-- ==== Sys2Proof/Machine/Journal.lean ====
section
/-! DEFINITION. The command journal: its records, the completion mode and the programming of the MRAM log (R267 to R271,
R281, R282). -/

namespace Sys2Proof.Machine

/-- Slots of the log (R267). -/
def logSlots : Nat := 524288

/-- Records that the write buffer holds (R267). -/
def wbufRecords : Nat := 4096

/-- JRN_STATUS.MODE (R282): true for WRITE_THROUGH. -/
def State.writeThrough (s : State) : Bool := s.bit 0x5F0004 0

/-- Change the completion mode; on the way to WRITE_THROUGH no durable completion is posted before every record now in
the write buffer has been programmed (R269, R395). -/
def State.setMode (s : State) (wt : Bool) : State :=
  if s.writeThrough = wt then s
  else
    let s := (s.setBit 0x5F0004 0 wt).irq 6
    if wt then { s with jrn := { s.jrn with gate := s.jrn.nextLsn } } else s

/-- A record is a checkpoint (R267). -/
def JrnRecord.checkpoint (r : JrnRecord) : Bool := decide (2 ^ 15 ≤ r.tag)
def JrnRecord.ring (r : JrnRecord) : Nat := r.tag % 4096

/-- The CHECK of a record: CRC-32C over its first 60 bytes, XOR its LSN (R267). -/
def JrnRecord.check (r : JrnRecord) : Word :=
  crc32c (sliceBytes r.body 0 56 ++ leBytes 2 r.tag ++ [0, 0]) ^^^ BitVec.ofNat 32 r.lsn

/-- The 64 bytes of a record in the log. -/
def JrnRecord.bytes (r : JrnRecord) : List Byte :=
  sliceBytes r.body 0 56 ++ leBytes 2 r.tag ++ [0, 0] ++ leBytes 4 r.check.toNat

/-- The last executed LSN plus 1 that the latest checkpoint of a ring has. -/
def State.coveredOf (s : State) (r : Nat) : Nat := Tbl.get zeroNat s.jrn.covered r
def State.executedOf (s : State) (r : Nat) : Nat := Tbl.get zeroNat s.jrn.executed r

/-- A command record that no checkpoint covers (R271). -/
def State.uncovered (s : State) (r : JrnRecord) : Bool := !r.checkpoint && decide (s.coveredOf r.ring ≤ r.lsn)

def noRecord : Nat → Option JrnRecord := fun _ => none

/-- JRN_LOG_USE.RECORDS (R282). -/
def State.logUse (s : State) : Nat :=
  (s.jrn.log.filter (fun e =>
    match e.2 with
    | some r => s.uncovered r
    | none => false)).length

/-- The journal can take one more record (R267, R271, R380). -/
def State.journalRoom (s : State) : Bool :=
  decide (s.jrn.wbuf.length < wbufRecords) && decide (s.logUse < logSlots)

/-- Append a record to the write buffer under the next LSN. -/
def State.journal (s : State) (body : List Byte) (tag : Nat) : State :=
  { s with jrn := { s.jrn with
      wbuf := s.jrn.wbuf ++ [{ lsn := s.jrn.nextLsn, body := body, tag := tag }]
      nextLsn := s.jrn.nextLsn + 1 } }

/-- A durable command of a ring has been executed (R270). -/
def State.setExecuted (s : State) (r lsn : Nat) : State :=
  { s with jrn := { s.jrn with executed := Tbl.put zeroNat s.jrn.executed r (lsn + 1) } }

/-! ### Submission rings as the journal sees them -/

def sqDefault : Nat → SqRec := fun _ => {}
def State.sq (s : State) (r : Nat) : SqRec := Tbl.get sqDefault s.hq.sq r
def State.setSq (s : State) (r : Nat) (x : SqRec) : State :=
  { s with hq := { s.hq with sq := Tbl.put sqDefault s.hq.sq r x } }

/-- The completion of a durable command: its LSN in bytes 16 to 23 (R388). -/
def durableDone (lsn : Nat) : Done := { code := 0, result := leBytes 8 lsn }

/-- The durable command with an LSN has reached its journal point (R268, R382). -/
def State.journalPoint (s : State) (r lsn : Nat) : State :=
  s.setSq r { (s.sq r) with taken := (s.sq r).taken.map (fun t =>
    if t.work = .durable lsn && t.done.isNone then { t with done := some (durableDone lsn) } else t) }

/-! ### Programming -/

/-- The next slot of the circular log that is not bad; after a whole turn the next one as it is. -/
def nextGood (bad : List Nat) : Nat → Nat → Nat
  | 0, k => k % logSlots
  | n + 1, k => if bad.contains (k % logSlots) then nextGood bad n (k + 1) else k % logSlots

/-- The slot that the next record is programmed into still holds a record that no checkpoint covers. -/
def State.slotBusy (s : State) : Bool :=
  match Tbl.get noRecord s.jrn.log s.jrn.slot with
  | some r => s.uncovered r
  | none => false

/-- JOURNAL_PROGRAM (R267, R297, R441): the oldest record of the write buffer has been programmed and read back; a slot
that fails holds no record whose CHECK verifies and is marked bad with a class-S fault, and the record is programmed again
at the next slot. -/
def State.journalProgram (s : State) (verified : Bool) : State :=
  match s.jrn.wbuf with
  | [] => s
  | r :: rest =>
    if s.slotBusy || s.suspended then s
    else
      let j := s.jrn
      let fired := (s.injects (srcChip 0x11 1)).isSome
      let verified := verified && !fired
      let s := s.meetFiring (srcChip 0x11 1)
      let bad := if verified then j.bad else addOnce j.bad j.slot
      let next := nextGood bad bad.length (j.slot + 1)
      if verified then
        let s := { s with jrn := { j with
          wbuf := rest, log := Tbl.put noRecord j.log j.slot (some r), slot := next, programmed := r.lsn + 1 } }
        if r.checkpoint then s.count (cChip 9) 1 else (s.count (cChip 8) 1).journalPoint r.ring r.lsn
      else
        { s with jrn := { j with
          bad := bad, log := Tbl.put noRecord j.log j.slot none, slot := next } }.latchFault (srcChip 0x11 1) .s

def execJournalProgram (verified : Bool) (s : State) : Host.Outcome State Fault Refusal := .next (s.journalProgram verified)

/-! ### Checkpoints -/

/-- The rings that have executed a command since their last checkpoint. -/
def State.ringsToCheck (s : State) : List Nat :=
  (s.jrn.executed.filter (fun e => decide (s.coveredOf e.1 < e.2))).map (fun e => e.1)

/-- An item of a checkpoint record (R267). -/
def State.checkpointItem (s : State) (r : Nat) : List Byte :=
  leBytes 8 ((s.executedOf r - 1) % 2 ^ 32 + r * 2 ^ 32 + 2 ^ 63)

/-- Write checkpoint records, seven rings to a record, while the write buffer has room. -/
def State.checkpoint (s : State) : Nat → List Nat → State
  | 0, _ => s
  | n + 1, rs =>
    if rs.isEmpty || decide (wbufRecords ≤ s.jrn.wbuf.length) then s
    else
      let now := rs.take 7
      let t := s.journal (now.flatMap (fun r => s.checkpointItem r)) (2 ^ 15)
      let c := now.foldl (fun c r => Tbl.put zeroNat c r (s.executedOf r)) t.jrn.covered
      State.checkpoint { t with jrn := { t.jrn with covered := c } } n (rs.drop 7)

/-- JOURNAL_CHECKPOINT (R270): every 1 ms, by the pair that executes host commands (R405). -/
def execJournalCheckpoint (s : State) : Host.Outcome State Fault Refusal :=
  if s.groupServed 0 then .next (s.checkpoint s.ringsToCheck.length s.ringsToCheck) else .next s

/-- JOURNAL_FORCE_WT (R268, R281): the word of JRN_CTRL; clearing FORCE_WT leaves the return to FAST to R481. -/
def execJournalForceWt (value : Word) (s : State) : Host.Outcome State Fault Refusal :=
  if s.closed 0x5F0000 then .next s else
  let s := s.setFld 0x5F0000 0 0 (getBits value 0 0)
  if getBits value 0 0 = 1 then .next (s.setMode true) else .next s

/-- What the items of a checkpoint record say: each ring with its last executed LSN plus 1, the LSN taken as the latest
one below the record's own with the 32 bits of the item. -/
def JrnRecord.items (r : JrnRecord) : List (Nat × Nat) :=
  (List.range 7).filterMap (fun i =>
    let v := leNat (sliceBytes r.body (8 * i) 8)
    if v / 2 ^ 63 % 2 = 1 then some (v / 2 ^ 32 % 4096, r.lsn - (r.lsn + 2 ^ 32 - v % 2 ^ 32) % 2 ^ 32 + 1) else none)

/-- The extent of the log, in LSN order (R270, step 1): a record that an earlier pass has left in its slot fails its
CHECK, whose fold is the LSN that the slot has in this pass (R267). -/
def State.logExtent (s : State) : List JrnRecord :=
  sortBy (fun r => r.lsn) ((s.jrn.log.filterMap (fun e => e.2)).filter (fun r =>
    decide (s.jrn.programmed ≤ r.lsn + logSlots)))

/-- The latest checkpoint of each ring in the log (R270, step 2). -/
def State.readCheckpoints (s : State) : State :=
  let recs := s.logExtent.filter (fun r => r.checkpoint)
  let c := recs.foldl (fun c r => r.items.foldl (fun c i => Tbl.put zeroNat c i.1 i.2) c) []
  { s with jrn := { s.jrn with covered := c, executed := c } }

/-- Recovery at a cold start (R270): after each ring's latest checkpoint in the log, the keystone executes the command
records in LSN order; they wait at its service queue. -/
def State.journalRecovery (s : State) : State :=
  let s := s.readCheckpoints
  let todo := s.logExtent.filter (fun r => s.uncovered r)
  todo.foldl (fun s r =>
    let x := s.sq r.ring
    s.setSq r.ring { x with calls := x.calls ++ [{ idx := 0, body := r.body, lsn := some r.lsn, recovered := true }] }) s

end Sys2Proof.Machine
end

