/-! ### Units and descriptors -/

def zeroRow : Nat → Nat := fun _ => 0
def sramKey (span unit row : Nat) : Nat := span * 2 ^ 18 + unit * 2 ^ 11 + row
def tcamKey (span unit row : Nat) : Nat := span * 2 ^ 16 + unit * 2 ^ 11 + row

def State.sram (s : State) (span unit row : Nat) : Nat := Tbl.get zeroRow s.tables.sram (sramKey span unit row)
def State.setSram (s : State) (span unit row v : Nat) : State :=
  { s with tables := { s.tables with sram := Tbl.put zeroRow s.tables.sram (sramKey span unit row) (v % 2 ^ 256) } }
def State.tcamVal (s : State) (span unit row : Nat) : Nat := Tbl.get zeroRow s.tables.tval (tcamKey span unit row)
def State.tcamMask (s : State) (span unit row : Nat) : Nat := Tbl.get zeroRow s.tables.tmask (tcamKey span unit row)
def State.setTcam (s : State) (span unit row v m : Nat) : State :=
  { s with tables := { s.tables with
      tval := Tbl.put zeroRow s.tables.tval (tcamKey span unit row) (v % 2 ^ 256)
      tmask := Tbl.put zeroRow s.tables.tmask (tcamKey span unit row) (m % 2 ^ 256) } }

def ruleDefault : Nat → Rule := fun _ => {}
def State.rule (s : State) (span r : Nat) : Rule := Tbl.get ruleDefault s.tables.rules (span * 4096 + r)
def State.setRule (s : State) (span r : Nat) (x : Rule) : State :=
  { s with tables := { s.tables with rules := Tbl.put ruleDefault s.tables.rules (span * 4096 + r) x } }

/-- The source of a table unit of a span: SRAM units 0 to 95, ternary units from 96 (R427). -/
def unitSource (span u : Nat) : Nat :=
  if u < 64 then srcSpan span 0x10 u else if u < 96 then srcSpan span 0x11 (u - 64) else srcSpan span 0x12 (u - 96)

/-- The geometry of a table (R147, R148). -/
structure Geometry where
  en        : Bool
  kind      : Nat
  gensplit  : Bool
  width     : Nat
  keyBytes  : Nat
  ageMax    : Nat
  rootBits  : Nat
  sramFirst : Nat
  sramCount : Nat
  tcamFirst : Nat
  tcamCount : Nat
deriving DecidableEq, Repr

def kindReg (span t : Nat) : Nat := 0x100C000 + span * 0x100000 + t * 0x10
def unitsReg (span t : Nat) : Nat := 0x100C004 + span * 0x100000 + t * 0x10

/-- The geometry that two descriptor words spell. -/
def geometryOf (k u : Word) : Geometry := {
  en := getBits k 31 31 = 1, kind := getBits k 30 28, gensplit := getBits k 27 27 = 1, width := getBits k 26 24,
  keyBytes := getBits k 23 18 + 1, ageMax := getBits k 17 14, rootBits := getBits k 13 9,
  sramFirst := getBits u 31 25, sramCount := getBits u 24 18, tcamFirst := getBits u 17 13,
  tcamCount := getBits u 12 7 }

def State.geometry (s : State) (span t : Nat) : Geometry :=
  geometryOf (s.reg (kindReg span t)) (s.reg (unitsReg span t))

/-- Entries of an exact way's unit stack: m of R150. -/
def Geometry.m (g : Geometry) : Nat := g.sramCount / (4 * max 1 g.width)
/-- Root units of an LPM table. -/
def Geometry.roots (g : Geometry) : Nat := max 1 (2 ^ g.rootBits / 2 ^ 14)
/-- Entries per row of a direct-index table. -/
def Geometry.perRow (g : Geometry) : Nat := if g.width = 0 then 8 else if g.width = 1 then 4 else 2
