-- ==== Sys2Proof/Machine/Ingress.lean ====
section
/-! DEFINITION. A frame from its start-of-frame delimiter to its acceptance or its discard (R21, R28 to R36, R108, R131,
R139 to R144, R164, R175, R181, R186, R188, R243, R244). -/

namespace Sys2Proof.Machine

/-! ### Discarding a frame -/

def noRx : Nat → Option RxFrame := fun _ => none
def State.rxFrame (s : State) (p : Nat) : Option RxFrame := Tbl.get noRx s.rx.frames p
def State.setRx (s : State) (p : Nat) (x : Option RxFrame) : State :=
  { s with rx := { s.rx with frames := Tbl.put noRx s.rx.frames p x } }

/-- The source of a fault that names a port: its lane in its MAC group (R427). -/
def macSource (p : Nat) : Nat := srcSpan (p / 64) (0x13 + p / 16 % 4) (p % 16)

/-- The copies of a cut-through frame that wait in virtual output queues are not made (R36, R190). -/
def State.endVoq (s : State) (d : Nat) : State :=
  s.cmp.voq.foldl (fun s e =>
    let x := s.voq e.1
    let mine := x.frames.filter (fun f => f.2.desc = d)
    let s := s.setVoq e.1 { x with frames := x.frames.filter (fun f => f.2.desc ≠ d) }
    mine.foldl (fun s f => s.release d (holderQueue f.1 f.2.idx)) s) s

/-- End the copies of a cut-through frame that turned out bad: a transmission that has begun ends with an inverted FCS,
the others are not made (R36). -/
def State.endCopies (s : State) (d : Nat) : State :=
  let (s, gone) := s.unqueueFrame d
  let s := gone.foldl (fun s e => s.release d (holderQueue e.1 e.2.idx)) s
  let s := s.busyPorts.foldl (fun s p =>
    match s.tx p with
    | some t =>
      if t.entry.desc = d then
        (((s.stomp p t).setTx p none).freeEntry t.entry).release d (holderQueue t.queue t.entry.idx)
      else s
    | none => s) (s.dropEgressOf d)
  s.endVoq d

/-- Discard a frame before acceptance: its result, its sequence and its cells go (R30, R164, R188). -/
def State.discardFrame (s : State) (d : Nat) : State :=
  let x := s.info d
  let s := (s.voidSeq d).forgetIngress d
  let s := s.setInfo d { x with ended := true, voided := true }
  if x.released then s.endCopies d else s.release d x.arrivalHolder

/-! ### Acceptance -/

/-- The length of a frame has become known: the virtual output queues that it waits in take it, and so do the counters
of the queues that copies of it have been placed in and selected from (R191, R297). -/
def State.lengthKnown (s : State) (d n : Nat) : State :=
  let s := s.setDesc d { (s.desc d) with len := n }
  let x := s.info d
  let s := x.placed.foldl (fun s q => s.count (cQueue q 1) n) s
  let s := x.taken.foldl (fun s q => s.count (cQueue q 3) n) s
  (s.setInfo d { x with placed := [], taken := [] }).voqLength d
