-- ==== Sys2Proof/Machine/Crypt.lean ====
section
/-! DEFINITION. The two public algorithms that signatures rest on (R95, R493, R495): SHA-384, and ECDSA P-384 as FIPS
186-5 verifies it. Their constants and steps stand in those standards, not in the spec (assumption 115). Words are
numbers; `force` has a number evaluated before it is used. -/

namespace Sys2Proof.Machine

/-- Apply a function to a number that has been evaluated. -/
def force {α : Type} (n : Nat) (k : Nat → α) : α :=
  match n with
  | 0 => k 0
  | m + 1 => k (m + 1)

theorem force_eq {α : Type} (n : Nat) (k : Nat → α) : force n k = k n := by cases n <;> rfl

/-! ### SHA-384 -/

/-- The round constants of SHA-384. -/
def shaK : List Nat :=
  [0x428A2F98D728AE22, 0x7137449123EF65CD, 0xB5C0FBCFEC4D3B2F, 0xE9B5DBA58189DBBC, 0x3956C25BF348B538,
   0x59F111F1B605D019, 0x923F82A4AF194F9B, 0xAB1C5ED5DA6D8118, 0xD807AA98A3030242, 0x12835B0145706FBE,
   0x243185BE4EE4B28C, 0x550C7DC3D5FFB4E2, 0x72BE5D74F27B896F, 0x80DEB1FE3B1696B1, 0x9BDC06A725C71235,
   0xC19BF174CF692694, 0xE49B69C19EF14AD2, 0xEFBE4786384F25E3, 0x0FC19DC68B8CD5B5, 0x240CA1CC77AC9C65] ++
  [0x2DE92C6F592B0275, 0x4A7484AA6EA6E483, 0x5CB0A9DCBD41FBD4, 0x76F988DA831153B5, 0x983E5152EE66DFAB,
   0xA831C66D2DB43210, 0xB00327C898FB213F, 0xBF597FC7BEEF0EE4, 0xC6E00BF33DA88FC2, 0xD5A79147930AA725,
   0x06CA6351E003826F, 0x142929670A0E6E70, 0x27B70A8546D22FFC, 0x2E1B21385C26C926, 0x4D2C6DFC5AC42AED,
   0x53380D139D95B3DF, 0x650A73548BAF63DE, 0x766A0ABB3C77B2A8, 0x81C2C92E47EDAEE6, 0x92722C851482353B] ++
  [0xA2BFE8A14CF10364, 0xA81A664BBC423001, 0xC24B8B70D0F89791, 0xC76C51A30654BE30, 0xD192E819D6EF5218,
   0xD69906245565A910, 0xF40E35855771202A, 0x106AA07032BBD1B8, 0x19A4C116B8D2D0C8, 0x1E376C085141AB53,
   0x2748774CDF8EEB99, 0x34B0BCB5E19B48A8, 0x391C0CB3C5C95A63, 0x4ED8AA4AE3418ACB, 0x5B9CCA4F7763E373,
   0x682E6FF3D6B2B8A3, 0x748F82EE5DEFB2FC, 0x78A5636F43172F60, 0x84C87814A1F0AB72, 0x8CC702081A6439EC] ++
  [0x90BEFFFA23631E28, 0xA4506CEBDE82BDE9, 0xBEF9A3F7B2C67915, 0xC67178F2E372532B, 0xCA273ECEEA26619C,
   0xD186B8C721C0C207, 0xEADA7DD6CDE0EB1E, 0xF57D4F7FEE6ED178, 0x06F067AA72176FBA, 0x0A637DC5A2C898A6,
   0x113F9804BEF90DAE, 0x1B710B35131C471B, 0x28DB77F523047D84, 0x32CAAB7B40C72493, 0x3C9EBE0A15C9BEBC,
   0x431D67C49C100D4C, 0x4CC5D4BECB3E42B6, 0x597F299CFC657E2A, 0x5FCB6FAB3AD6FAEC, 0x6C44198C4A475817]

/-- Eight words of a digest under way. -/
structure Sha where
  a : Nat
  b : Nat
  c : Nat
  d : Nat
  e : Nat
  f : Nat
  g : Nat
  h : Nat

/-- The initial value of SHA-384. -/
def shaStart : Sha := {
  a := 0xCBBB9D5DC1059ED8, b := 0x629A292A367CD507, c := 0x9159015A3070DD17, d := 0x152FECD8F70E5939,
  e := 0x67332667FFC00B31, f := 0x8EB44A8768581511, g := 0xDB0C2E0D64F98FA7, h := 0x47B5481DBEFA4FA4 }

/-- Rotate a 64-bit word right. -/
def ror64 (x n : Nat) : Nat := (x >>> n) ||| ((x <<< (64 - n)) % 2 ^ 64)

def shaBig0 (x : Nat) : Nat := ror64 x 28 ^^^ (ror64 x 34 ^^^ ror64 x 39)
def shaBig1 (x : Nat) : Nat := ror64 x 14 ^^^ (ror64 x 18 ^^^ ror64 x 41)
def shaSmall0 (x : Nat) : Nat := ror64 x 1 ^^^ (ror64 x 8 ^^^ (x >>> 7))
def shaSmall1 (x : Nat) : Nat := ror64 x 19 ^^^ (ror64 x 61 ^^^ (x >>> 6))
def shaCh (x y z : Nat) : Nat := z ^^^ (x &&& (y ^^^ z))
def shaMaj (x y z : Nat) : Nat := (x &&& y) ^^^ ((x &&& z) ^^^ (y &&& z))

/-- The rounds of one block: the constants left, and the next sixteen words of the schedule. -/
def shaRounds : List Nat → List Nat → Sha → Sha
  | k :: ks, w0 :: w1 :: ws, x =>
    force ((x.h + shaBig1 x.e + shaCh x.e x.f x.g + k + w0) % 2 ^ 64) fun t =>
    force ((x.d + t) % 2 ^ 64) fun e =>
    force ((t + shaBig0 x.a + shaMaj x.a x.b x.c) % 2 ^ 64) fun a =>
    force ((shaSmall1 (ws.getD 12 0) + ws.getD 7 0 + shaSmall0 w1 + w0) % 2 ^ 64) fun w =>
    shaRounds ks (w1 :: (ws ++ [w])) { a := a, b := x.a, c := x.b, d := x.c, e := e, f := x.e, g := x.f, h := x.g }
  | _, _, x => x

/-- One block into the digest. -/
def shaBlock (x : Sha) (ws : List Nat) (k : Sha → Sha) : Sha :=
  let y := shaRounds shaK ws x
  force ((x.a + y.a) % 2 ^ 64) fun a => force ((x.b + y.b) % 2 ^ 64) fun b =>
  force ((x.c + y.c) % 2 ^ 64) fun c => force ((x.d + y.d) % 2 ^ 64) fun d =>
  force ((x.e + y.e) % 2 ^ 64) fun e => force ((x.f + y.f) % 2 ^ 64) fun f =>
  force ((x.g + y.g) % 2 ^ 64) fun g => force ((x.h + y.h) % 2 ^ 64) fun h =>
  k { a := a, b := b, c := c, d := d, e := e, f := f, g := g, h := h }

/-- The sixteen words of the block at an offset of a message. -/
def shaWords (bs : List Byte) : List Nat := (List.range 16).map (fun i => beNat (sliceBytes bs (8 * i) 8))

/-- `n` blocks of a padded message. -/
def shaBlocks : Nat → List Byte → Sha → Sha
  | 0, _, x => x
  | n + 1, bs, x => shaBlock x (shaWords bs) (shaBlocks n (bs.drop 128))

/-- The padding of a message of `n` bytes. -/
def shaPad (n : Nat) : List Byte := 0x80 :: (List.replicate ((111 + 128 - n % 128) % 128) 0 ++ beBytes 16 (8 * n))

/-- The SHA-384 digest of a message: 48 bytes. -/
def sha384 (bs : List Byte) : List Byte :=
  let x := shaBlocks ((bs.length + 16) / 128 + 1) (bs ++ shaPad bs.length) shaStart
  [x.a, x.b, x.c, x.d, x.e, x.f].flatMap (beBytes 8)

/-! ### ECDSA P-384 -/

/-- The prime of the field, the order of the base point, the coefficient b, and the base point. -/
def ecP : Nat := 2 ^ 384 - 2 ^ 128 - 2 ^ 96 + 2 ^ 32 - 1
def ecN : Nat := 0xFFFFFFFFFFFFFFFFFFFFFFFFFFFFFFFFFFFFFFFFFFFFFFFFC7634D81F4372DDF581A0DB248B0A77AECEC196ACCC52973
def ecB : Nat := 0xB3312FA7E23EE7E4988E056BE3F82D19181D9C6EFE8141120314088F5013875AC656398D8A2ED19D2A85C8EDD3EC2AEF
def ecGx : Nat := 0xAA87CA22BE8B05378EB1C71EF320AD746E1D3B628BA79B9859F741E082542A385502F25DBF55296C3A545E3872760AB7
def ecGy : Nat := 0x3617DE4A96262C6F5D9E98BF9292DC29F8F41DBD289A147CE9DA3113B5F0B8C00A60B1CE1D7E819D7A431D7C90EA0E5F

/-- A point in Jacobian coordinates; z = 0 is the point at infinity. -/
structure EcPoint where
  x : Nat
  y : Nat
  z : Nat

def ecSub (a b : Nat) : Nat := (a + (ecP - b % ecP)) % ecP
def ecMul (a b : Nat) : Nat := a * b % ecP

/-- Twice a point, handed on. -/
def ecDouble {α : Type} (q : EcPoint) (k : EcPoint → α) : α :=
  force (ecMul q.z q.z) fun d =>
  force (ecMul q.y q.y) fun g =>
  force (ecMul q.x g) fun b =>
  force (ecMul 3 (ecMul (ecSub q.x d) (q.x + d))) fun a =>
  force (ecSub (ecMul a a) (8 * b)) fun x =>
  force (ecSub (ecSub (ecMul (q.y + q.z) (q.y + q.z)) g) d) fun z =>
  force (ecSub (ecMul a (ecSub (4 * b) x)) (8 * ecMul g g)) fun y =>
  k { x := x, y := y, z := z }

/-- The sum of two points, handed on. -/
def ecAdd {α : Type} (q r : EcPoint) (k : EcPoint → α) : α :=
  if q.z = 0 then k r
  else if r.z = 0 then k q
  else
    force (ecMul q.z q.z) fun za =>
    force (ecMul r.z r.z) fun zb =>
    force (ecMul q.x zb) fun ua =>
    force (ecMul r.x za) fun ub =>
    force (ecMul q.y (ecMul r.z zb)) fun sa =>
    force (ecMul r.y (ecMul q.z za)) fun sb =>
    force (ecSub ub ua) fun h =>
    force (ecSub sb sa) fun m =>
    if h = 0 then (if m = 0 then ecDouble q k else k { x := 1, y := 1, z := 0 })
    else
      force (ecMul h h) fun hh =>
      force (ecMul h hh) fun hc =>
      force (ecMul ua hh) fun v =>
      force (ecSub (ecSub (ecMul m m) hc) (2 * v)) fun x =>
      force (ecSub (ecMul m (ecSub v x)) (ecMul sa hc)) fun y =>
      force (ecMul (ecMul q.z r.z) h) fun z =>
      k { x := x, y := y, z := z }

/-- The sum of u times a point q, v times a point r, where s is q + r, over the low `n` bits of u and v. -/
def ecLadder (u v : Nat) (q r s : EcPoint) : Nat → EcPoint → EcPoint
  | 0, acc => acc
  | n + 1, acc => ecDouble acc fun d =>
    match u.testBit n, v.testBit n with
    | false, false => ecLadder u v q r s n d
    | true, false => ecAdd d q (ecLadder u v q r s n)
    | false, true => ecAdd d r (ecLadder u v q r s n)
    | true, true => ecAdd d s (ecLadder u v q r s n)

/-- A power modulo the order: the low `n` bits of the exponent. -/
def ecPow (b e : Nat) : Nat → Nat → Nat
  | 0, acc => acc
  | n + 1, acc => force (acc * acc % ecN) fun q => force (if e.testBit n then q * b % ecN else q) fun p => ecPow b e n p

/-- An ECDSA P-384 signature (r, s) of a digest verifies under the key (x, y) (FIPS 186-5). -/
def ecdsaVerify (x y r s : Nat) (digest : List Byte) : Bool :=
  force (beNat digest) fun z =>
  if r = 0 ∨ ecN ≤ r ∨ s = 0 ∨ ecN ≤ s ∨ ecP ≤ x ∨ ecP ≤ y then false
  else if ecMul y y ≠ (x * x * x + ecB + 3 * (ecP - x)) % ecP then false
  else
    force (ecPow s (ecN - 2) 384 1) fun w =>
    force (z * w % ecN) fun u =>
    force (r * w % ecN) fun v =>
    let g : EcPoint := { x := ecGx, y := ecGy, z := 1 }
    let q : EcPoint := { x := x, y := y, z := 1 }
    ecAdd g q fun t =>
      let p := ecLadder u v g q t 384 { x := 1, y := 1, z := 0 }
      force (ecMul p.z p.z) fun zz =>
      if zz = 0 then false
      else decide (ecMul r zz = p.x) || (decide (r + ecN < ecP) && decide (ecMul (r + ecN) zz = p.x))

/-! ### The signature trailer (R95) -/

/-- The 196-byte trailer of an image or a manifest. -/
structure SigTrailer where
  /-- the public key, a SEC1 uncompressed P-384 point: bytes 0 to 96 -/
  key  : List Byte
  /-- bytes 97 to 99 -/
  zero : List Byte
  r    : Nat
  s    : Nat
deriving DecidableEq, Repr

def trailerOf (bs : List Byte) : SigTrailer := {
  key := sliceBytes bs 0 97, zero := sliceBytes bs 97 3, r := beNat (sliceBytes bs 100 48), s := beNat (sliceBytes bs 148 48) }

/-- The signature of a trailer over a message verifies: the key is an uncompressed point, bytes 97 to 99 are 0, and the
ECDSA verifies over the SHA-384 digest. -/
def SigTrailer.verifies (t : SigTrailer) (message : List Byte) : Bool :=
  t.key.head? = some 0x04 && t.zero.all (fun b => b = 0)
    && ecdsaVerify (beNat (sliceBytes t.key 1 48)) (beNat (sliceBytes t.key 49 48)) t.r t.s (sha384 message)

end Sys2Proof.Machine
end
※ ※ ※
Return every line above where "shaMaj" appears.

def shaMaj (x y z : Nat) : Nat := (x &&& y) ^^^ ((x &&& z) ^^^ (y &&& z))
    force ((t + shaBig0 x.a + shaMaj x.a x.b x.c) % 2 ^ 64) fun a =>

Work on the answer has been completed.